Exercise. Reproduce the complete listing without any deviation.

Data for this task.
--
/-- The PLN rows of the register index. -/
def regRowsPln : List RegRow :=
  [ ⟨0x300000, 1, 0x0, 1, 0x0, [F.PLN_BEAT_CFG_MASTER_POS, F.PLN_BEAT_CFG_LOSS_DETECT, F.PLN_BEAT_CFG_SRC]⟩,
    ⟨0x300008, 1, 0x0, 1, 0x0, [F.PLN_BEAT_STATUS_CUR_MASTER, F.PLN_BEAT_STATUS_OFFSET, F.PLN_BEAT_STATUS_UPSTREAM, F.PLN_BEAT_STATUS_IS_MASTER, F.PLN_BEAT_STATUS_HOLDOVER, F.PLN_BEAT_STATUS_SRC_ACTIVE]⟩,
    ⟨0x300010, 1, 0x0, 1, 0x0, [F.PLN_BN_BN]⟩,
    ⟨0x300018, 1, 0x0, 1, 0x0, [F.PLN_BN_LOAD_BN]⟩,
    ⟨0x310000, 8, 0x10000, 1, 0x0, [F.PLN_CTRL_HOLD_LIMIT, F.PLN_CTRL_BAL_THRESH, F.PLN_CTRL_BAL_EN, F.PLN_CTRL_CHK_FAULT, F.PLN_CTRL_CHK_EN, F.PLN_CTRL_RUN]⟩,
    ⟨0x310008, 8, 0x10000, 1, 0x0, [F.PLN_IMG_BASE_BASE]⟩,
    ⟨0x310010, 8, 0x10000, 1, 0x0, [F.PLN_IMG_LEN_LEN]⟩,
    ⟨0x310018, 8, 0x10000, 1, 0x0, [F.PLN_LOAD_GO]⟩,
    ⟨0x310020, 8, 0x10000, 1, 0x0, [F.PLN_LOAD_STATUS_DETAIL, F.PLN_LOAD_STATUS_BUSY, F.PLN_LOAD_STATUS_CODE]⟩,
    ⟨0x310028, 8, 0x10000, 1, 0x0, [F.PLN_START_BN_BN]⟩,
    ⟨0x310030, 8, 0x10000, 1, 0x0, [F.PLN_STEP_STEP]⟩,
    ⟨0x310038, 8, 0x10000, 1, 0x0, [F.PLN_SPOS_HOLD_TOTAL, F.PLN_SPOS_POS]⟩,
    ⟨0x310080, 8, 0x10000, 1, 0x0, [F.PLN_HOLD_BN_BN]⟩,
    ⟨0x310088, 8, 0x10000, 1, 0x0, [F.PLN_HOLD_INFO_ORIGIN, F.PLN_HOLD_INFO_TASK, F.PLN_HOLD_INFO_LENGTH, F.PLN_HOLD_INFO_CAUSE]⟩,
    ⟨0x310090, 8, 0x10000, 1, 0x0, [F.PLN_HOLD_POP_POP]⟩,
    ⟨0x310098, 8, 0x10000, 1, 0x0, [F.PLN_CHK_COUNT_COUNT]⟩,
    ⟨0x3100a0, 8, 0x10000, 1, 0x0, [F.PLN_CHK_FIRST_TASK, F.PLN_CHK_FIRST_POS]⟩,
    ⟨0x3100a8, 8, 0x10000, 1, 0x0, [F.PLN_SCALE_STATUS_FALLBACK, F.PLN_SCALE_STATUS_EXTRA, F.PLN_SCALE_STATUS_NOBITS, F.PLN_SCALE_STATUS_WARMUP, F.PLN_SCALE_STATUS_COLD]⟩,
    ⟨0x3100b0, 8, 0x10000, 1, 0x0, [F.PLN_COMMIT_CFG_ROLL_LEAD]⟩,
    ⟨0x3100b8, 8, 0x10000, 1, 0x0, [F.PLN_COMMIT_STATUS_ATTEMPT, F.PLN_COMMIT_STATUS_DSTATE, F.PLN_COMMIT_STATUS_ROLLBACKS]⟩,
    ⟨0x3100c0, 8, 0x10000, 1, 0x0, [F.PLN_ROLL_BN_BN]⟩,
    ⟨0x3100c8, 8, 0x10000, 1, 0x0, [F.PLN_ROLL_INFO_ORIGIN, F.PLN_ROLL_INFO_TASK, F.PLN_ROLL_INFO_CAUSE]⟩,
    ⟨0x3100d0, 8, 0x10000, 1, 0x0, [F.PLN_CLIP_STATUS_SKIPPED, F.PLN_CLIP_STATUS_CLIPPED, F.PLN_CLIP_STATUS_NORM0]⟩,
    ⟨0x3100d8, 8, 0x10000, 1, 0x0, [F.PLN_COMMIT_MBOX_ADDR]⟩,
    ⟨0x310040, 8, 0x10000, 8, 0x8, [F.PLN_DIGEST_DIGEST]⟩ ]

/-- The DMA rows of the register index. -/
def regRowsDma : List RegRow :=
  [ ⟨0x400000, 1, 0x0, 1, 0x0, [F.DMA_HCFG_UNPROT, F.DMA_HCFG_IDE_REQ]⟩,
    ⟨0x400008, 1, 0x0, 1, 0x0, [F.DMA_MEVT_VEC, F.DMA_MEVT_CAUSE]⟩,
    ⟨0x400100, 16, 0x8, 1, 0x0, [F.DMA_WIN_EN, F.DMA_WIN_BASE, F.DMA_WIN_FROZEN]⟩,
    ⟨0x401000, 32, 0x10, 1, 0x0, [F.DMA_MCFG_MODE, F.DMA_MCFG_OWNER, F.DMA_MCFG_EN]⟩,
    ⟨0x401008, 32, 0x10, 1, 0x0, [F.DMA_MSTAT_STATE, F.DMA_MSTAT_DONE]⟩,
    ⟨0x402000, 256, 0x8, 1, 0x0, [F.DMA_QCFG_EN, F.DMA_QCFG_MOVER]⟩,
    ⟨0x403000, 8, 0x8, 1, 0x0, [F.DMA_PEVT_VEC, F.DMA_PEVT_CAUSE]⟩ ]

/-- The STM rows of the register index. -/
def regRowsStm : List RegRow :=
  [ ⟨0x500000, 2, 0x100, 1, 0x0, [F.STM_PSTAT_PHY, F.STM_PSTAT_UP]⟩,
    ⟨0x500008, 2, 0x100, 1, 0x0, [F.STM_PMAC_MAC]⟩,
    ⟨0x500010, 2, 0x100, 1, 0x0, [F.STM_PCNT_ICV, F.STM_PCNT_REPLAY, F.STM_PCNT_NOSA, F.STM_PCNT_OTHER]⟩,
    ⟨0x510000, 8, 0x1000, 1, 0x0, [F.STM_IBUF_SIZE]⟩,
    ⟨0x510008, 8, 0x1000, 1, 0x0, [F.STM_REF_BASE_BASE]⟩,
    ⟨0x510010, 8, 0x1000, 1, 0x0, [F.STM_REF_CTRL_LOST, F.STM_REF_CTRL_ENTRIES, F.STM_REF_CTRL_CONS, F.STM_REF_CTRL_PROD]⟩,
    ⟨0x510018, 8, 0x1000, 1, 0x0, [F.STM_CKPT_CTRL_GO, F.STM_CKPT_CTRL_ERR, F.STM_CKPT_CTRL_RANK]⟩,
    ⟨0x510020, 8, 0x1000, 1, 0x0, [F.STM_CKPT_DST_MAC]⟩,
    ⟨0x510028, 8, 0x1000, 1, 0x0, [F.STM_ICNT_DUP, F.STM_ICNT_CREDIT, F.STM_ICNT_MISROUTE, F.STM_ICNT_RESEND]⟩ ]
--
Written solution.
/-- The PLN rows of the register index. -/
def regRowsPln : List RegRow :=
  [ ⟨0x300000, 1, 0x0, 1, 0x0, [F.PLN_BEAT_CFG_MASTER_POS, F.PLN_BEAT_CFG_LOSS_DETECT, F.PLN_BEAT_CFG_SRC]⟩,
    ⟨0x300008, 1, 0x0, 1, 0x0, [F.PLN_BEAT_STATUS_CUR_MASTER, F.PLN_BEAT_STATUS_OFFSET, F.PLN_BEAT_STATUS_UPSTREAM, F.PLN_BEAT_STATUS_IS_MASTER, F.PLN_BEAT_STATUS_HOLDOVER, F.PLN_BEAT_STATUS_SRC_ACTIVE]⟩,
    ⟨0x300010, 1, 0x0, 1, 0x0, [F.PLN_BN_BN]⟩,
    ⟨0x300018, 1, 0x0, 1, 0x0, [F.PLN_BN_LOAD_BN]⟩,
    ⟨0x310000, 8, 0x10000, 1, 0x0, [F.PLN_CTRL_HOLD_LIMIT, F.PLN_CTRL_BAL_THRESH, F.PLN_CTRL_BAL_EN, F.PLN_CTRL_CHK_FAULT, F.PLN_CTRL_CHK_EN, F.PLN_CTRL_RUN]⟩,
    ⟨0x310008, 8, 0x10000, 1, 0x0, [F.PLN_IMG_BASE_BASE]⟩,
    ⟨0x310010, 8, 0x10000, 1, 0x0, [F.PLN_IMG_LEN_LEN]⟩,
    ⟨0x310018, 8, 0x10000, 1, 0x0, [F.PLN_LOAD_GO]⟩,
    ⟨0x310020, 8, 0x10000, 1, 0x0, [F.PLN_LOAD_STATUS_DETAIL, F.PLN_LOAD_STATUS_BUSY, F.PLN_LOAD_STATUS_CODE]⟩,
    ⟨0x310028, 8, 0x10000, 1, 0x0, [F.PLN_START_BN_BN]⟩,
    ⟨0x310030, 8, 0x10000, 1, 0x0, [F.PLN_STEP_STEP]⟩,
    ⟨0x310038, 8, 0x10000, 1, 0x0, [F.PLN_SPOS_HOLD_TOTAL, F.PLN_SPOS_POS]⟩,
    ⟨0x310080, 8, 0x10000, 1, 0x0, [F.PLN_HOLD_BN_BN]⟩,
    ⟨0x310088, 8, 0x10000, 1, 0x0, [F.PLN_HOLD_INFO_ORIGIN, F.PLN_HOLD_INFO_TASK, F.PLN_HOLD_INFO_LENGTH, F.PLN_HOLD_INFO_CAUSE]⟩,
    ⟨0x310090, 8, 0x10000, 1, 0x0, [F.PLN_HOLD_POP_POP]⟩,
    ⟨0x310098, 8, 0x10000, 1, 0x0, [F.PLN_CHK_COUNT_COUNT]⟩,
    ⟨0x3100a0, 8, 0x10000, 1, 0x0, [F.PLN_CHK_FIRST_TASK, F.PLN_CHK_FIRST_POS]⟩,
    ⟨0x3100a8, 8, 0x10000, 1, 0x0, [F.PLN_SCALE_STATUS_FALLBACK, F.PLN_SCALE_STATUS_EXTRA, F.PLN_SCALE_STATUS_NOBITS, F.PLN_SCALE_STATUS_WARMUP, F.PLN_SCALE_STATUS_COLD]⟩,
    ⟨0x3100b0, 8, 0x10000, 1, 0x0, [F.PLN_COMMIT_CFG_ROLL_LEAD]⟩,
    ⟨0x3100b8, 8, 0x10000, 1, 0x0, [F.PLN_COMMIT_STATUS_ATTEMPT, F.PLN_COMMIT_STATUS_DSTATE, F.PLN_COMMIT_STATUS_ROLLBACKS]⟩,
    ⟨0x3100c0, 8, 0x10000, 1, 0x0, [F.PLN_ROLL_BN_BN]⟩,
    ⟨0x3100c8, 8, 0x10000, 1, 0x0, [F.PLN_ROLL_INFO_ORIGIN, F.PLN_ROLL_INFO_TASK, F.PLN_ROLL_INFO_CAUSE]⟩,
    ⟨0x3100d0, 8, 0x10000, 1, 0x0, [F.PLN_CLIP_STATUS_SKIPPED, F.PLN_CLIP_STATUS_CLIPPED, F.PLN_CLIP_STATUS_NORM0]⟩,
    ⟨0x3100d8, 8, 0x10000, 1, 0x0, [F.PLN_COMMIT_MBOX_ADDR]⟩,
    ⟨0x310040, 8, 0x10000, 8, 0x8, [F.PLN_DIGEST_DIGEST]⟩ ]

/-- The DMA rows of the register index. -/
def regRowsDma : List RegRow :=
  [ ⟨0x400000, 1, 0x0, 1, 0x0, [F.DMA_HCFG_UNPROT, F.DMA_HCFG_IDE_REQ]⟩,
    ⟨0x400008, 1, 0x0, 1, 0x0, [F.DMA_MEVT_VEC, F.DMA_MEVT_CAUSE]⟩,
    ⟨0x400100, 16, 0x8, 1, 0x0, [F.DMA_WIN_EN, F.DMA_WIN_BASE, F.DMA_WIN_FROZEN]⟩,
    ⟨0x401000, 32, 0x10, 1, 0x0, [F.DMA_MCFG_MODE, F.DMA_MCFG_OWNER, F.DMA_MCFG_EN]⟩,
    ⟨0x401008, 32, 0x10, 1, 0x0, [F.DMA_MSTAT_STATE, F.DMA_MSTAT_DONE]⟩,
    ⟨0x402000, 256, 0x8, 1, 0x0, [F.DMA_QCFG_EN, F.DMA_QCFG_MOVER]⟩,
    ⟨0x403000, 8, 0x8, 1, 0x0, [F.DMA_PEVT_VEC, F.DMA_PEVT_CAUSE]⟩ ]

/-- The STM rows of the register index. -/
def regRowsStm : List RegRow :=
  [ ⟨0x500000, 2, 0x100, 1, 0x0, [F.STM_PSTAT_PHY, F.STM_PSTAT_UP]⟩,
    ⟨0x500008, 2, 0x100, 1, 0x0, [F.STM_PMAC_MAC]⟩,
    ⟨0x500010, 2, 0x100, 1, 0x0, [F.STM_PCNT_ICV, F.STM_PCNT_REPLAY, F.STM_PCNT_NOSA, F.STM_PCNT_OTHER]⟩,
    ⟨0x510000, 8, 0x1000, 1, 0x0, [F.STM_IBUF_SIZE]⟩,
    ⟨0x510008, 8, 0x1000, 1, 0x0, [F.STM_REF_BASE_BASE]⟩,
    ⟨0x510010, 8, 0x1000, 1, 0x0, [F.STM_REF_CTRL_LOST, F.STM_REF_CTRL_ENTRIES, F.STM_REF_CTRL_CONS, F.STM_REF_CTRL_PROD]⟩,
    ⟨0x510018, 8, 0x1000, 1, 0x0, [F.STM_CKPT_CTRL_GO, F.STM_CKPT_CTRL_ERR, F.STM_CKPT_CTRL_RANK]⟩,
    ⟨0x510020, 8, 0x1000, 1, 0x0, [F.STM_CKPT_DST_MAC]⟩,
    ⟨0x510028, 8, 0x1000, 1, 0x0, [F.STM_ICNT_DUP, F.STM_ICNT_CREDIT, F.STM_ICNT_MISROUTE, F.STM_ICNT_RESEND]⟩ ]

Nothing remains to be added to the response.